WHAT YOU HAVE TO DO: When the line containing "b, hb, rfl⟩" appears in the data below, begin copying there and stop only after the line containing "s .frame).mp he, rfl⟩".

Data extracted from a collection:
-- ==== Sys2Proof/Laws/Exec.lean ====
section
/-! SUPPORT. Said once per operation: everything its meaning can do when it answers a next state. Later proofs cite
these and do not unfold the meanings. -/

namespace Sys2Proof.Machine

theorem enabled_iff (s : State) (p : Phase) :
    s.enabled p = true ↔ s.phase = p ∧ s.halted = false ∧ s.txBusy = false := by
  simp [State.enabled, and_assoc]

theorem execAcquire_cases {s t : State} (h : execAcquire s = .next t) :
    (s.phase = .acquire ∧ s.halted = false ∧ s.txBusy = false) ∧
    ((s.cur.srcFail = true ∧ t = (s.failAcquire s.acqCount).tick) ∨
     (s.cur.srcFail = false ∧
      ((∃ d, s.cur.srcAnswer = some (.full d) ∧ d.length = s.cfg.frameLen ∧ t = s.takeFrame d) ∨
       (∃ k, (s.cur.srcAnswer = some (.short k) ∨ s.cur.srcAnswer = some (.error k)) ∧ k < s.cfg.frameLen ∧
          t = s.failAcquire k) ∨
       (s.cur.srcAnswer = none ∧ s.cur.srcValid = true ∧ s.acqCount < s.cfg.frameLen ∧
          t = (s.takeByte s.cur.srcData).tick) ∨
       (s.cur.srcAnswer = none ∧ s.cur.srcValid = false ∧ t = s.tick)))) := by
  unfold execAcquire at h
  split at h
  · next he =>
    refine ⟨(enabled_iff s .acquire).mp he, ?_⟩
    split at h
    · next hf => cases h; exact .inl ⟨hf, rfl⟩
    · next hf =>
      refine .inr ⟨by simpa using hf, ?_⟩
      split at h
      · next a ha =>
        cases a with
        | full d =>
          simp only [acquireAnswer] at h
          split at h
          · next hl => cases h; exact .inl ⟨d, ha, hl, rfl⟩
          · cases h
        | short k =>
          simp only [acquireAnswer] at h
          split at h
          · next hl => cases h; exact .inr (.inl ⟨k, .inl ha, hl, rfl⟩)
          · cases h
        | error k =>
          simp only [acquireAnswer] at h
          split at h
          · next hl => cases h; exact .inr (.inl ⟨k, .inr ha, hl, rfl⟩)
          · cases h
      · next ha =>
        unfold acquireTick at h
        split at h
        · next hv =>
          split at h
          · next hl => cases h; exact .inr (.inr (.inl ⟨ha, hv, hl, rfl⟩))
          · cases h
        · next hv => cases h; exact .inr (.inr (.inr ⟨ha, by simpa using hv, rfl⟩))
  · cases h

theorem execEncode_cases {s t : State} (h : execEncode s = .next t) :
    (s.phase = .encode ∧ s.halted = false ∧ s.txBusy = false) ∧ s.byteIdx < s.cfg.frameLen ∧
    ∃ b, s.readFb s.byteIdx = some b ∧ t = s.encodeWindow b := by
  unfold execEncode at h
  split at h
  · next he =>
    split at h
    · next hi =>
      split at h
      · next b hb => cases h; exact ⟨(enabled_iff s .encode).mp he, hi, b, hb, rfl⟩
      · cases h
    · cases h
  · cases h

theorem execFrame_cases {s t : State} (h : execFrame s = .next t) :
    (s.phase = .frame ∧ s.halted = false ∧ s.txBusy = false) ∧ t = s.closeFrame := by
  unfold execFrame at h
  split at h
  · next he => cases h; exact ⟨(enabled_iff s .frame).mp he, rfl⟩
  · cases h

theorem execTransmit_cases {s t : State} (h : execTransmit s = .next t) :
    (s.phase = .transmit ∧ s.halted = false) ∧
    ((s.txBusy = true ∧ s.cur.txErr = true ∧ t = s.failTransmission) ∨
     (s.txBusy = true ∧ s.cur.txErr = false ∧ t = s) ∨
     (s.txBusy = false ∧ ∃ buf, s.buffer = some buf ∧ t = s.submit buf)) := by
  unfold execTransmit at h
  split at h
  · next he =>
    refine ⟨by simpa using he, ?_⟩
    split at h
    · next hb =>
      split at h
      · next hx => cases h; exact .inl ⟨hb, hx, rfl⟩
      · next hx => cases h; exact .inr (.inl ⟨hb, by simpa using hx, rfl⟩)
    · next hb =>
      split at h
      · next buf hbuf => cases h; exact .inr (.inr ⟨by simpa using hb, buf, hbuf, rfl⟩)
      · cases h
  · cases h

theorem execIdle_cases {s t : State} (h : execIdle s = .next t) :
    (s.phase = .idle ∧ s.halted = false ∧ s.txBusy = false) ∧
    ((s.idleCnt = 0 ∧ t = s.enterAcquire) ∨ (s.idleCnt ≠ 0 ∧ t = s.countDown)) := by
  unfold execIdle at h
  split at h
  · next he =>
    refine ⟨(enabled_iff s .idle).mp he, ?_⟩
    split at h
    · next hz => cases h; exact .inl ⟨hz, rfl⟩
    · next hz => cases h; exact .inr ⟨hz, rfl⟩
  · cases h

theorem execHalt_cases {s t : State} (h : execHalt s = .next t) :
    (s.phase = .halted ∧ s.halted = true) ∧ t = s := by
  unfold execHalt at h
  split at h
  · next he => cases h; exact ⟨by simpa using he, rfl⟩
  · cases h

theorem execTxEmit_cases {s t : State} (h : execTxEmit s = .next t) :
    s.txBusy = true ∧ s.symIdx ≤ s.cfg.lastSlot ∧ ∃ p, s.readPb s.symIdx = some p ∧ t = emitSymbol p s := by
  unfold execTxEmit at h
  split at h
  · next he =>
    split at h
    · next p hp => cases h; exact ⟨by simp_all, by simp_all, p, hp, rfl⟩
    · cases h
  · cases h

theorem emitSymbol_cases (p : PulseSymbol) (s : State) :
    (s.ticksLeft ≠ 0 ∧ emitSymbol p s = s.drive (p.level s.half)) ∨
    (s.ticksLeft = 0 ∧ s.half = .first ∧ emitSymbol p s = s.toSecondHalf p) ∨
    (s.ticksLeft = 0 ∧ s.half = .second ∧ emitSymbol p s = s.toNextSymbol) := by
  unfold emitSymbol
  split
  · next hz => cases hh : s.half <;> simp [hz]
  · next hz => exact .inl ⟨hz, rfl⟩

theorem execTxDone_cases {s t : State} (h : execTxDone s = .next t) :
    s.txBusy = true ∧ s.symIdx = s.cfg.bufferLen ∧ t = s.endTransmission.resumeAfterCompletion := by
  unfold execTxDone at h
  split at h
  · next he => cases h; exact ⟨by simp_all, by simp_all, rfl⟩
  · cases h

end Sys2Proof.Machine
end

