-- ==== Sys2Proof/Laws/Step.lean ====
section
/-! SUPPORT. What one step can do, said once: the inversion of `step`, and what the words of the phases and of TX
decode to. -/

namespace Sys2Proof.Machine

@[simp] theorem decode_acquire (c : Config) : decode c Phase.acquire.asCode = .ok .acquire := rfl
@[simp] theorem decode_encode (c : Config) : decode c Phase.encode.asCode = .ok .encode := rfl
@[simp] theorem decode_frame (c : Config) : decode c Phase.frame.asCode = .ok .frame := rfl
@[simp] theorem decode_transmit (c : Config) : decode c Phase.transmit.asCode = .ok .transmit := rfl
@[simp] theorem decode_idle (c : Config) : decode c Phase.idle.asCode = .ok .idle := rfl
@[simp] theorem decode_halted (c : Config) : decode c Phase.halted.asCode = .ok .halt := rfl

/-- The operation PHASE selects (R90). -/
def phaseInstr : Phase → Instr
  | .acquire => .acquire
  | .encode => .encode
  | .frame => .frame
  | .transmit => .transmit
  | .idle => .idle
  | .halted => .halt

theorem decode_phase (c : Config) (p : Phase) : decode c p.asCode = .ok (phaseInstr p) := by cases p <;> rfl

theorem decode_txStep (c : Config) (s : State) :
    decode c s.txStepCode = .ok (if s.symIdx ≤ s.cfg.lastSlot then .txEmit else .txDone) := by
  unfold State.txStepCode
  split_ifs <;> rfl

/-- The operation the state selects when no call waits (R90, R176, R177). -/
def State.operation (s : State) : Instr :=
  if s.halted then .halt
  else if s.txBusy then
    if s.cur.txErr then .transmit
    else if s.symIdx ≤ s.cfg.lastSlot then .txEmit else .txDone
  else phaseInstr s.phase

theorem decode_selected (c : Config) (s : State) : decode c s.selected = .ok s.operation := by
  unfold State.selected State.operation
  split_ifs <;> simp_all [decode_phase, decode_txStep, phaseInstr]

theorem fetch_of_not_pending {s : State} (h : s.callPending = false) : s.fetch = s.selected := by
  unfold State.callPending at h
  unfold State.fetch
  split at h <;> simp_all

/-- The instruction a call word decodes to is a function or a symbol. -/
theorem decode_call {c : Config} {k : Code} {i : Instr} (hk : k.fmt.isCall = true) (h : decode c k = .ok i) :
    (∃ o b, i = .encodeByte o b) ∨ (∃ p, i = .decodeSymbol p) ∨ i = .s0 ∨ i = .s1 ∨ i = .sr := by
  unfold decode at h
  split at h
  · cases hf : k.fmt <;> rw [hf] at h hk
    · cases hk
    · cases hk
    · simp only [decodeEncodeByte] at h
      split at h <;> cases h
      exact .inl ⟨_, _, rfl⟩
    · simp only [decodeDecodeSymbol] at h
      split at h <;> cases h
      exact .inr (.inl ⟨_, rfl⟩)
    · simp only [decodeConstant] at h
      split_ifs at h <;> cases h <;> simp
  · cases h

/-- Everything a step can do when it answers a next state. -/
theorem step_cases {s t : State} (h : step s = .next t) :
    s.cfg.legal = true ∧
    ((s.callPending = true ∧ ∃ r, t = { s.deliver r with call := none }) ∨
     (s.callPending = false ∧
      ((s.cur.rst = true ∧ t = s.holdReset.pop) ∨
       (s.cur.rst = false ∧ s.inReset = true ∧ t = (s.releaseReset s.cur.cfgOk s.cur.cfgBitOrder).pop) ∨
       (s.cur.rst = false ∧ s.inReset = false ∧ s.held = true ∧ t = s.tick.pop) ∨
       (s.cur.rst = false ∧ s.inReset = false ∧ s.held = false ∧
          ∃ u, exec s.operation s = .next u ∧ t = s.settle u)))) := by
  unfold step at h
  split at h
  · next hl =>
    refine ⟨hl, ?_⟩
    split at h
    · next hc =>
      refine .inl ⟨hc, ?_⟩
      unfold runDecoded at h
      split at h
      · next i hi =>
        have hk : ∃ k, s.fetch = k ∧ k.fmt.isCall = true := by
          unfold State.callPending at hc
          unfold State.fetch
          split at hc <;> simp_all
        obtain ⟨k, hk1, hk2⟩ := hk
        rw [hk1] at hi
        split at h
        · next u hu =>
          cases h
          have hs : ∀ u, s.settle u = { u with call := none } := fun u => by simp [State.settle, hc]
          rcases decode_call hk2 hi with ⟨o, b, rfl⟩ | ⟨p, rfl⟩ | rfl | rfl | rfl <;>
            (simp only [exec] at hu; cases hu; exact ⟨_, hs _⟩)
        · cases h
        · cases h
      · cases h
    · next hc =>
      have hc' : s.callPending = false := by simpa using hc
      refine .inr ⟨hc', ?_⟩
      split at h
      · next hr => cases h; exact .inl ⟨hr, rfl⟩
      · next hr =>
        have hr' : s.cur.rst = false := by simpa using hr
        split at h
        · next hi => cases h; exact .inr (.inl ⟨hr', hi, rfl⟩)
        · next hi =>
          have hi' : s.inReset = false := by simpa using hi
          split at h
          · next hh => cases h; exact .inr (.inr (.inl ⟨hr', hi', hh, rfl⟩))
          · next hh =>
            refine .inr (.inr (.inr ⟨hr', hi', by simpa using hh, ?_⟩))
            rw [fetch_of_not_pending hc', decode_selected] at h
            simp only [runDecoded] at h
            split at h
            · next u hu => cases h; exact ⟨u, hu, rfl⟩
            · cases h
            · cases h
  · cases h

/-- What the step does around an operation that is no call: the draw is used up, and a halted block lets a tick
pass. -/
theorem settle_of_not_pending {s : State} (h : s.callPending = false) (t : State) :
    s.settle t = if s.halted then t.tick.pop else t.pop := by
  unfold State.settle; simp [h]

/-- The step when no call waits, with the operation the state selects written out. -/
theorem step_of_not_pending {s : State} (hc : s.callPending = false) :
    step s =
      if s.cfg.legal then
        if s.cur.rst then .next s.holdReset.pop
        else if s.inReset then .next (s.releaseReset s.cur.cfgOk s.cur.cfgBitOrder).pop
        else if s.held then .next s.tick.pop
        else runDecoded s (.ok s.operation)
      else .refused .illegalConfiguration := by
  unfold step
  simp only [hc, fetch_of_not_pending hc, decode_selected, Bool.false_eq_true, if_false]

/-- A tick in reset (R210). -/
theorem step_of_reset {s : State} (hl : s.cfg.legal = true) (hc : s.callPending = false) (hr : s.cur.rst = true) :
    step s = .next s.holdReset.pop := by
  simp [step_of_not_pending hc, hl, hr]

/-- The release of reset (R210). -/
theorem step_of_release {s : State} (hl : s.cfg.legal = true) (hc : s.callPending = false) (hr : s.cur.rst = false)
    (hi : s.inReset = true) : step s = .next (s.releaseReset s.cur.cfgOk s.cur.cfgBitOrder).pop := by
  simp [step_of_not_pending hc, hl, hr, hi]

/-- One more tick of a wait (log 10). -/
theorem step_of_held {s : State} (hl : s.cfg.legal = true) (hc : s.callPending = false) (hr : s.cur.rst = false)
    (hi : s.inReset = false) (hh : s.held = true) : step s = .next s.tick.pop := by
  simp [step_of_not_pending hc, hl, hr, hi, hh]

/-- Any other step runs the operation the state selects. -/
theorem step_of_operation {s : State} (hl : s.cfg.legal = true) (hc : s.callPending = false) (hr : s.cur.rst = false)
    (hi : s.inReset = false) (hh : s.held = false) : step s = runDecoded s (.ok s.operation) := by
  simp [step_of_not_pending hc, hl, hr, hi, hh]

/-- A step that is neither a call nor a reset nor a wait runs the operation the state selects. -/
theorem step_eq_exec {s : State} (hl : s.cfg.legal = true) (hc : s.callPending = false) (hr : s.cur.rst = false)
    (hi : s.inReset = false) (hh : s.held = false) {u : State} (hu : exec s.operation s = .next u) :
    step s = .next (s.settle u) := by
  unfold step
  simp [hl, hc, hr, hi, hh, fetch_of_not_pending hc, decode_selected, runDecoded, hu]

end Sys2Proof.Machine
end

EXERCISE RESULT:
      · next b hb => cases h; exact ⟨(enabled_iff s .encode).mp he, hi, b, hb, rfl⟩
      · cases h
    · cases h
  · cases h

theorem execFrame_cases {s t : State} (h : execFrame s = .next t) :
    (s.phase = .frame ∧ s.halted = false ∧ s.txBusy = false) ∧ t = s.closeFrame := by
  unfold execFrame at h
  split at h
  · next he => cases h; exact ⟨(enabled_iff s .frame).mp he, rfl⟩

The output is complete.